I have downloaded the Kaggle Speech Accent Archive to learn how to handle audio data. I'm comparing three ways of reading mp3's in this dataset. The first uses Tensorflow's AudioIOTensor
, the second uses Librosa
and the third uses PyDub
. I let each of them read the same mp3 file, however, all 3 get different results on the same file.
I used this code:
import librosa
import numpy as np
import os
import pathlib
import pyaudio
from pydub import AudioSegment as pydub_AudioSegment
from pydub.utils import mediainfo as pydub_mediainfo
import tensorflow as tf
import tensorflow_io as tfio
DATA_DIR = <Path to data>
data_path = pathlib.Path(DATA_DIR)
mp3Files = [x for x in data_path.iterdir() if '.mp3' in x.name]

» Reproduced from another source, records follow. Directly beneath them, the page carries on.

-- ==== Sys2Proof/Certificates/Slice0/Obligations.lean ====
section
/-! DEFINITION. The statements for the provers, from the spec's numbered rules. `exec i s = .next t` says that the command `i`
completes in the state `s`; every statement about a result says so as its conclusion, for every form of the command. -/

open Sys2Proof Sys2Proof.Machine

/-! ### Encoding (30_encoding.md) -/

/-- Decoding the word of a well-formed command gives the command back, with every handle (30_encoding.md section 3). -/
def Obligations.DecodeOfEncodeIsTheCommand : Prop :=
  ∀ i : Instr, i.wellFormed = true → decode (encode i) = .ok i

/-- A word that decodes to a command is that command's word: no bit of a legal word is dropped. -/
def Obligations.EncodeOfDecodeIsTheWord : Prop :=
  ∀ (w : Word) (i : Instr), decode w = .ok i → i.wellFormed = true ∧ encode i = w

/-- The opcode map: a word decodes to a row's command exactly when `w & mask = match`, with c = CMD[15:8], and to no command
when it matches no row. -/
def Obligations.WordDecodesByMatchAndMask : Prop :=
  ∀ w : Word,
    (decode w = .ok .init ↔ w &&& 0xFFFFFFFF = 0x00000001) ∧
    (∀ c, decode w = .ok (.update c) ↔ w &&& 0xFFFF00FF = 0x00000002 ∧ c = w.toNat / 2 ^ 8 % 2 ^ 8) ∧
    (∀ c, decode w = .ok (.final c) ↔ w &&& 0xFFFF00FF = 0x00000003 ∧ c = w.toNat / 2 ^ 8 % 2 ^ 8) ∧
    (∀ c, decode w = .ok (.free c) ↔ w &&& 0xFFFF00FF = 0x00000004 ∧ c = w.toNat / 2 ^ 8 % 2 ^ 8) ∧
    (decode w = .ok .hash ↔ w &&& 0xFFFFFFFF = 0x00000005)

/-- The count of R75, which the spec derives from R73 and R74: every word decodes to one command or to an error, and the legal words are 1 INIT, 256 UPDATE, 256 FINAL, 256 FREE
and 1 HASH words, 770 in all. -/
def Obligations.LegalWordsNumber770 : Prop :=
  ∃ initWords updateWords finalWords freeWords hashWords : List Word,
    initWords.length = 1 ∧ updateWords.length = 256 ∧ finalWords.length = 256 ∧ freeWords.length = 256 ∧ hashWords.length = 1 ∧
    (initWords ++ updateWords ++ finalWords ++ freeWords ++ hashWords).Nodup ∧
    (initWords ++ updateWords ++ finalWords ++ freeWords ++ hashWords).length = 770 ∧
    ∀ w,
      (w ∈ initWords ↔ decode w = .ok .init) ∧
      (w ∈ updateWords ↔ ∃ c, decode w = .ok (.update c)) ∧
      (w ∈ finalWords ↔ ∃ c, decode w = .ok (.final c)) ∧
      (w ∈ freeWords ↔ ∃ c, decode w = .ok (.free c)) ∧
      (w ∈ hashWords ↔ decode w = .ok .hash) ∧
      (w ∉ initWords ++ updateWords ++ finalWords ++ freeWords ++ hashWords ↔ ∃ e, decode w = .error e)

/-- R74 and R207: the illegal words are those of R74's list; written to CMD, one gives CODE = 4 and HANDLE = 0, changes nothing
else, and is no fault. (The faulted condition, in which every command ends as Fault, is R206's.) -/
def Obligations.IllegalWordReportsIllegalCommand : Prop :=
  (∀ w : Word, IllegalWord w ↔ ∃ e, decode w = .error e) ∧
  ∀ (s : State) (w : Word) (rest : List HostOp), IllegalWord w → faultedField s.status = 0 →
    s.hostOps = cmdWrite s.cfg w :: rest →
    ∃ t, step s = .next t ∧ EndedWith s t 4 0 ∧ t = { s with status := t.status, hostOps := rest }

/-- Command words of every row, written out from the encodings, decode to their commands (95_test_vectors.md section 4). -/
def Obligations.ListedWordsDecode : Prop :=
  decode 0x00000001 = .ok .init ∧ decode 0x00000102 = .ok (.update 1) ∧ decode 0x0000FF02 = .ok (.update 255) ∧
  decode 0x00002A03 = .ok (.final 42) ∧ decode 0x00000704 = .ok (.free 7) ∧ decode 0x00000005 = .ok .hash ∧
  decode 0x00000000 = .error .reservedOpcode ∧ decode 0x00000012 = .error .rsv0NotZero ∧
  decode 0x00010002 = .error .rsv1NotZero ∧ decode 0x00000105 = .error .ctxNotZero

/-! ### Steps and the register window -/

/-- A step runs the decoded command: when the outside world's next action is a write of `w` to CMD and `w` decodes to `i`, the
step is `exec i` in the state with that action taken off; nothing else is added around it. `withFetchWord` makes that the next
action, and with no action left the block is idle (R216). The list of the outside world's actions is the model's own
(notes/assumptions/5.md). -/
def Obligations.StepRunsTheDecodedCommand : Prop :=
  (∀ (s : State) (w : Word) (i : Instr) (rest : List HostOp), s.hostOps = cmdWrite s.cfg w :: rest → decode w = .ok i →
    step s = exec i { s with hostOps := rest }) ∧
  (∀ (s : State) (w : Word) (i : Instr), decode w = .ok i → step (s.withFetchWord 32 w.toNat) = exec i s) ∧
  (∀ s : State, s.hostOps = [] → step s = .next s)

def load_audios(file_list):
dataset = []
for curr_file in file_list:
tf2 = tfio.audio.AudioIOTensor(curr_file.as_posix())
librsa, librsa_sr = librosa.load(curr_file.as_posix())
pdub = pydub_AudioSegment.from_file(curr_file.as_posix(),'mp3')
dataset.append([tf2, librsa, librsa_sr, pdub, curr_file.name])
return dataset
audios = load_audios(mp3Files[0:1]) # Reads 'afrikaans1.mp3' from
# Kaggle's Speech Accent Archive
tf2 = audios[0][0]
libr = audios[0][1]
libr_sr = audios[0][2]
pdub = audios[0][3]
But now when I start comparing the way these 3 modules read the same mp3 file I see this behavior for Tensorflow's AudioIOTensor:
>> tf2_arr = tf.squeeze(tf2.to_tensor(),-1).numpy()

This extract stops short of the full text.